Landgericht Essen:
Urteil vom 21. März 2012
Aktenzeichen: 41 O 1/12

Tenor

Die Beklagte wird verurteilt,es bei Meidung eines für jeden Fall der Zuwiderhandlungzu verhängenden Ordnungsgeldes bis zu 250.000,00 €,ersatzweise Ordnungshaft, oder einer Ordnungshaft bis zusechs Monaten, zu vollziehen an dem Geschäftsführer,zu unterlassen, im geschäftlichen Verkehr für das Mittel"O" zu werben:

1. "Zur traditionellen Entschlackung...",

2. "Wie wir alle wissen, wird seit Jahrhunderten in der Naturheilkunde empfohlen, zur Aufrechterhaltung der Gesundheit sich regelmäßig -2 mal im Jahr über einen Zeitraum von bis zu 8 Wochen - zu entschlacken",

3. "Insgesamt werden Sie eine neue Lebensenergie spüren",

und dies geschieht wie aus der Anlage K 1 und/oder Anlage K2ersichtlich.

Die Beklagte trägt die Kosten des Rechtsstreits.

Das Urteil ist gegen Sicherheitsleistung in Höhe von35.000,00 € vorläufig vollstreckbar.

Tatbestand

Der Kläger ist ein eingetragener Verein, zu dessen satzungsgemäßen Aufgabe die Wahrung der gewerblichen Interessen seiner Mitglieder, insbesondere die Achtung darauf gehört, dass die Regeln des lauteren Wettbewerbs eingehalten werden.

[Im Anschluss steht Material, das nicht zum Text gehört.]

-- ==== Sys2Proof/Machine/Step.lean ====
section
/-! DEFINITION. One step: the command at the front of the queue takes its effect on the state with the queue's
rest; on an empty queue the block idles, but for a SYS_RESET that is due (DESIGN CHOICE, log entry 1). -/

namespace Sys2Proof.Machine

open Sys2Proof

/-- Take the oldest command and run it. -/
def step (s : State) : Host.Outcome State Fault Refusal :=
  match s.pending with
  | [] => .next (idleStep s)
  | c :: rest => exec c { s with pending := rest }

/-- The state with the command that a table word spells at the front of its queue; no word spells one. -/
def State.withFetchWord (s : State) (nbits w : Nat) : State :=
  match decodeTableWord nbits w with
  | some c => { s with pending := c :: s.pending }
  | none => s

end Sys2Proof.Machine
end

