/-- ENCODER_Z_EDGE, MASTER_FAILOVER, PRESS_STOPPED, REPEAT_BOUNDARY. With u the state at the event's instant: a rising Z
edge of the enabled master, held FILT steps of 5 ns, latches LX and starts a new Z interval, LX unchanged; a held edge
that falls, does not rise, or is of another or a disabled encoder only changes the level, one not held does nothing.
With a backup set, the failover takes place on four illegal transitions of the master within 1 ms, or on 16 counts of
the backup within 1 ms while the master has none for 1 ms: it names the backup master, LX keeps its value, BACKUP
becomes none and FAILOVER 1; otherwise nothing changes. A press below STOP_SPEED for STOP_HOLD becomes STOPPED and
EV_164 pulses. When LX, not behind, has reached the pending boundary and not the next, with no tile-op, no stream group
and no stream set up, the repeat counter increments, EV_163 pulses and the boundary advances by REPEAT_LEN; before that
nothing occurs. (R73, R85, R86, R87, R97, R107, R108, R1009, 02_line_time.md) -/
def Obligations.LineMasterPressAndRepeat : Prop :=
  ∀ (t : Nat) (s u : State), timeTo t s = u →
    (∀ (n : Fin 4) (held : Nat) (level : Bool),
      (held < 5 * (encOf u n).filt → exec (.encoderZEdge n level ⟨t, held⟩) s = .next (settle u)) ∧
      (5 * (encOf u n).filt ≤ held →
        (level = true → (encOf u n).en = true → n.val = u.lt.master → (encOf u n).z = false →
          ∃ v, exec (.encoderZEdge n level ⟨t, held⟩) s = .next v ∧ v.lt.zLatch = lxNow u ∧ v.lt.zRef = some (0, false, false) ∧
            (encOf v n).z = true ∧ v.lt.pos = u.lt.pos ∧ v.lt.edges = u.lt.edges ∧ v.mem = u.mem ∧ v.cal = u.cal) ∧
        (level = false ∨ (encOf u n).z = true ∨ (encOf u n).en = false ∨ n.val ≠ u.lt.master →
          ∃ v, exec (.encoderZEdge n level ⟨t, held⟩) s = .next v ∧ v.lt = (encMod n (fun e => { e with z := level }) u).lt ∧
            v.mem = u.mem ∧ v.regs = u.regs ∧ v.cal = u.cal))) ∧
    (∀ b : Nat, u.lt.backup = some b →
      ((∃ i, (encOf u u.lt.master).illegals[3]? = some i ∧ u.ts ≤ i + 1000000) ∨
        (max u.lt.masterSince (u.lt.lastCount.getD 0) + 1000000 ≤ u.ts ∧
          ∃ i, (encOf u b).recent[15]? = some i ∧ u.ts ≤ i + 1000000) →
        ∃ v, exec (.masterFailover t) s = .next v ∧ v.lt.master = b ∧ v.lt.backup = none ∧ v.lt.failover = true ∧
          lxNow v = lxNow u ∧ bitAt (regGet v 0x3034).toNat 13 = true ∧ v.mem = u.mem ∧ v.cal = u.cal)) ∧
    (failoverDue u = false → exec (.masterFailover t) s = .next (settle u)) ∧
    (∀ w : Nat, u.lt.press ≠ .stopped → slowFrom u = some w →
      (u.lt.stopHold * 100000 ≤ u.ts - w → ∃ v, exec (.pressStopped t) s = .next v ∧ v.lt.press = .stopped ∧
        v.lt.stoppedAt = u.ts ∧ v.lt.pos = u.lt.pos ∧ Emit.event 164 ∈ v.emitted ∧ v.mem = u.mem ∧ v.ports = u.ports) ∧
      (u.ts - w < u.lt.stopHold * 100000 → exec (.pressStopped t) s = .next (settle u))) ∧
    (u.lt.behind = false → u.lt.boundary ≤ lxNow u → lxNow u < u.lt.boundary + 256 * u.lt.repeatLen → Quiet u → u.streams = [] →
      ∃ v, exec (.repeatBoundary t) s = .next v ∧ v.lt.repeatCount = u.lt.repeatCount + 1 ∧
        v.lt.lastBoundary = some u.lt.boundary ∧ v.lt.boundary = u.lt.boundary + 256 * u.lt.repeatLen ∧
        v.lt.pos = u.lt.pos ∧ Emit.event 163 ∈ v.emitted) ∧
    (lxNow u < u.lt.boundary → exec (.repeatBoundary t) s = .next (settle u))

/-- INSTANT_COMMIT, CALENDAR_LX_FIRING, CALENDAR_TS_FIRING, DEFERRED_FIRING, PULSE_END. With u the state at the event's
instant: an LX-timed occurrence whose interpolated instant lies at most 200 ns ahead is committed with that instant,
its target and the entry's content; other entries stay; one further ahead is left. A committed occurrence whose instant
has come leaves its entry: ungated, with nothing deferred before it, its action takes place (a STROBE SET makes its
output active); with SKIP, locked mains and the gate closed it is dropped, and LT_CAL_SKIP counts; while behind it
becomes the entry's next one again, where the content is unchanged and the target above the high-water mark. An ungated
occurrence with CLOCK TS fires at its point likewise. The deferred occurrences whose instant has come leave the list:
a single one's action takes place; a falling TRIGGER goes to a device that is up. The trailing edge of a pulse makes its
output inactive, unless a higher entry drove it in that LT cycle. (R95, R103, R125, R129, R131, R132, R138, R139, R161,
02_line_time.md) -/
def Obligations.CalendarFires : Prop :=
  ∀ (n : Fin 2048) (t : Nat) (s u : State), timeTo t s = u →
    (∀ g i : Nat, (calOf u n).nextLx = some g → (calOf u n).committed = none → u.lt.behind = false →
      lxTimed u (calOf u n).f = true → instantOf u g = some i →
      (i ≤ u.ts + 200 → ∃ v, exec (.instantCommit n t) s = .next v ∧
        (calOf v n).committed = some ⟨i, g, (calOf u n).f, 0⟩ ∧ (∀ m, m ≠ n.val → calOf v m = calOf u m) ∧
        v.lt = u.lt ∧ v.mem = u.mem ∧ v.strobes = u.strobes ∧ v.regs = u.regs) ∧
      (u.ts + 200 < i → exec (.instantCommit n t) s = .next (settle u))) ∧
    (∀ o : Occurrence, (calOf u n).committed = some o → o.instant ≤ t →
      (u.lt.behind = false → o.fields.gate = .none → (calOf u n).deferred = [] →
        exec (.calendarLxFiring n t) s = .next (settle (calAction n o.target o.instant o.fields.action
          (calPut n { calOf u n with committed := none } u))) ∧
        ∀ out : Nat, o.fields.action = .strobe out .set →
          ((tabGet {} u.strobes out).lastOp.1 = o.instant / 2 → (tabGet {} u.strobes out).lastOp.2 ≤ n) →
          ∃ v, exec (.calendarLxFiring n t) s = .next v ∧ (calOf v n).committed = none ∧
            (tabGet {} v.strobes out).active = true ∧ (∀ m, m ≠ out → tabGet {} v.strobes m = tabGet {} u.strobes m) ∧
            ((tabGet {} u.strobes out).active = false → Emit.strobe out true o.instant ∈ v.emitted) ∧
            v.lt = u.lt ∧ v.mem = u.mem ∧ v.regs = u.regs) ∧
      (u.lt.behind = false → o.fields.gate = .skip → u.lt.mLock = true →
        inGate o.fields.gateStart o.fields.gateEnd (mainsPhase u.lt o.instant) = false →
        ∃ v, exec (.calendarLxFiring n t) s = .next v ∧ (calOf v n).committed = none ∧ Counted 0x30A0 u v ∧
          v.strobes = u.strobes ∧ v.lt = u.lt ∧ v.mem = u.mem ∧ v.streams = u.streams) ∧
      (u.lt.behind = true → (calOf u n).f = o.fields → u.lt.hwm < o.target →
        ∃ v, exec (.calendarLxFiring n t) s = .next v ∧ (calOf v n).committed = none ∧ (calOf v n).nextLx = some o.target ∧
          v.strobes = u.strobes ∧ v.lt = u.lt ∧ v.mem = u.mem ∧ v.regs = u.regs)) ∧
    ((calOf u n).tsOn = true → (calOf u n).f.mode ≠ .off → (calOf u n).f.clock = .ts → (calOf u n).f.gate = .none →
      (calOf u n).deferred = [] →
      ∀ i : Nat, (calOf u n).tsPast.getD (tsPoint u (calOf u n) (calOf u n).tsIdx) = i →
        (t < i → exec (.calendarTsFiring n t) s = .next (settle u)) ∧
        (i ≤ t → ∀ out : Nat, (calOf u n).f.action = .strobe out .set →
          ((tabGet {} u.strobes out).lastOp.1 = i / 2 → (tabGet {} u.strobes out).lastOp.2 ≤ n) →
          ∃ v, exec (.calendarTsFiring n t) s = .next v ∧ (calOf v n).tsIdx = (calOf u n).tsIdx + 1 ∧
            (tabGet {} v.strobes out).active = true ∧ (∀ m, m ≠ out → tabGet {} v.strobes m = tabGet {} u.strobes m) ∧
            ((tabGet {} u.strobes out).active = false → Emit.strobe out true i ∈ v.emitted) ∧
            v.lt = u.lt ∧ v.mem = u.mem ∧ v.regs = u.regs)) ∧
    (∀ o : Occurrence, (calOf u n).deferred = [o] →
      (t < o.instant → ∃ v, exec (.deferredFiring n t) s = .next v ∧ calOf v n = calOf u n ∧ v.strobes = u.strobes ∧
        v.lt = u.lt ∧ v.regs = u.regs ∧ v.mem = u.mem) ∧
      (o.instant ≤ t →
        exec (.deferredFiring n t) s = .next (settle (calAction n o.target o.instant o.fields.action
          (calPut n { calOf u n with deferred := [] } u))) ∧
        ∀ port conn : Nat, o.fields.action = .trigger port conn false → devUp (portOf u port) conn = true →
          ∃ v, exec (.deferredFiring n t) s = .next v ∧ (calOf v n).deferred = [] ∧
            Emit.trigger port conn false o.instant n ∈ v.emitted ∧ v.strobes = u.strobes ∧ v.lt = u.lt ∧ v.mem = u.mem ∧
            ((portOf u port).ctrl = none → v.regs = u.regs))) ∧
    ∀ (out : Fin 16) (e i : Nat), (tabGet {} u.strobes out).ends = [(e, i)] → i ≤ t →
      ((tabGet {} u.strobes out).lastOp.1 = i / 2 → (tabGet {} u.strobes out).lastOp.2 ≤ e) →
      ∃ v, exec (.pulseEnd out t) s = .next v ∧ (tabGet {} v.strobes out).active = false ∧
        (tabGet {} v.strobes out).ends = [] ∧ (∀ m, m ≠ out.val → tabGet {} v.strobes m = tabGet {} u.strobes m) ∧
        v.lt = u.lt ∧ v.mem = u.mem ∧ v.regs = u.regs ∧ v.cal = u.cal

Die Beklagte vertreibt Nahrungsergänzungsmittel. Sie warb mittels eines Newsletters "Unser Wochenangebot: O", welcher an Kunden versandt wurde, wie auch in ihrem Internet-Auftritt unter der Domäne www...de mit den streitgegenständlichen Werbeaussagen.

Wegen der Einzelheiten wird auf die Anlagen K 1 und K 2 zur Klage verwiesen.

Der Kläger hält die Aussagen für wettbewerbswidrig, weil sie, so die Ansicht des Klägers, gegen die Vorschriften der Health-Claims-Verordnung verstoßen. Dazu trägt der Kläger vor, es handelt sich um gesundheitsbezogene Angaben, die nur zulässig seien, wenn sie der Verordnung (LGVO) und den staatlichen Vorschriften entsprächen. Zunächst sei festzustellen, dass der Pflichthinweis gemäß Artikel 10 Abs. 2 LGVO fehle. Außerdem seien die Anforderungen nach Artikel 5 Abs. 1 LGVO nicht erfüllt. Es sei nicht anhand allgemein anerkannter wissenschaftlicher Nachweise nachgewiesen, dass das von der Beklagten vertriebene Produkt überhaupt eine positive ernährungsbezogene Wirkung oder physiologische Wirkung habe (Artikel 5 Abs. 1a LGVO). Ferner sei nicht nachgewiesen, dass der Nährstoff oder die Substanz, für die die Angabe gemacht werde, in dem Produkt in einer signifikanten Menge vorhanden sei, die nach allgemein anerkannten wissenschaftlichen Nachweisen geeignet sei, die behauptete ernährungsbezogene Wirkung oder physiologische Wirkung zu erzielen (Artikel 5 Abs. 1b LGVO). Schließlich sei auch nicht nachgewiesen, dass der entsprechende Nährstoff überhaupt in einer Form vorhanden sei, die für den Körper verfügbar sei (Artikel 5 Abs. 1c LGVO). Hierzu behauptet der Kläger, es sei nicht notwendig, den Körper zu "entschlacken", weil der Körper dies selbst, ohne Zutun irgendwelcher Substanzen, vornehme. Sofern die Entschlackung nicht mehr funktioniere, sei dies krankhaft. Wenn die Beklagte dann ein Produkt zur Entschlackung anbiete, so betreibe sie krankheitsbezogene Werbung, die sowieso unzulässig sei.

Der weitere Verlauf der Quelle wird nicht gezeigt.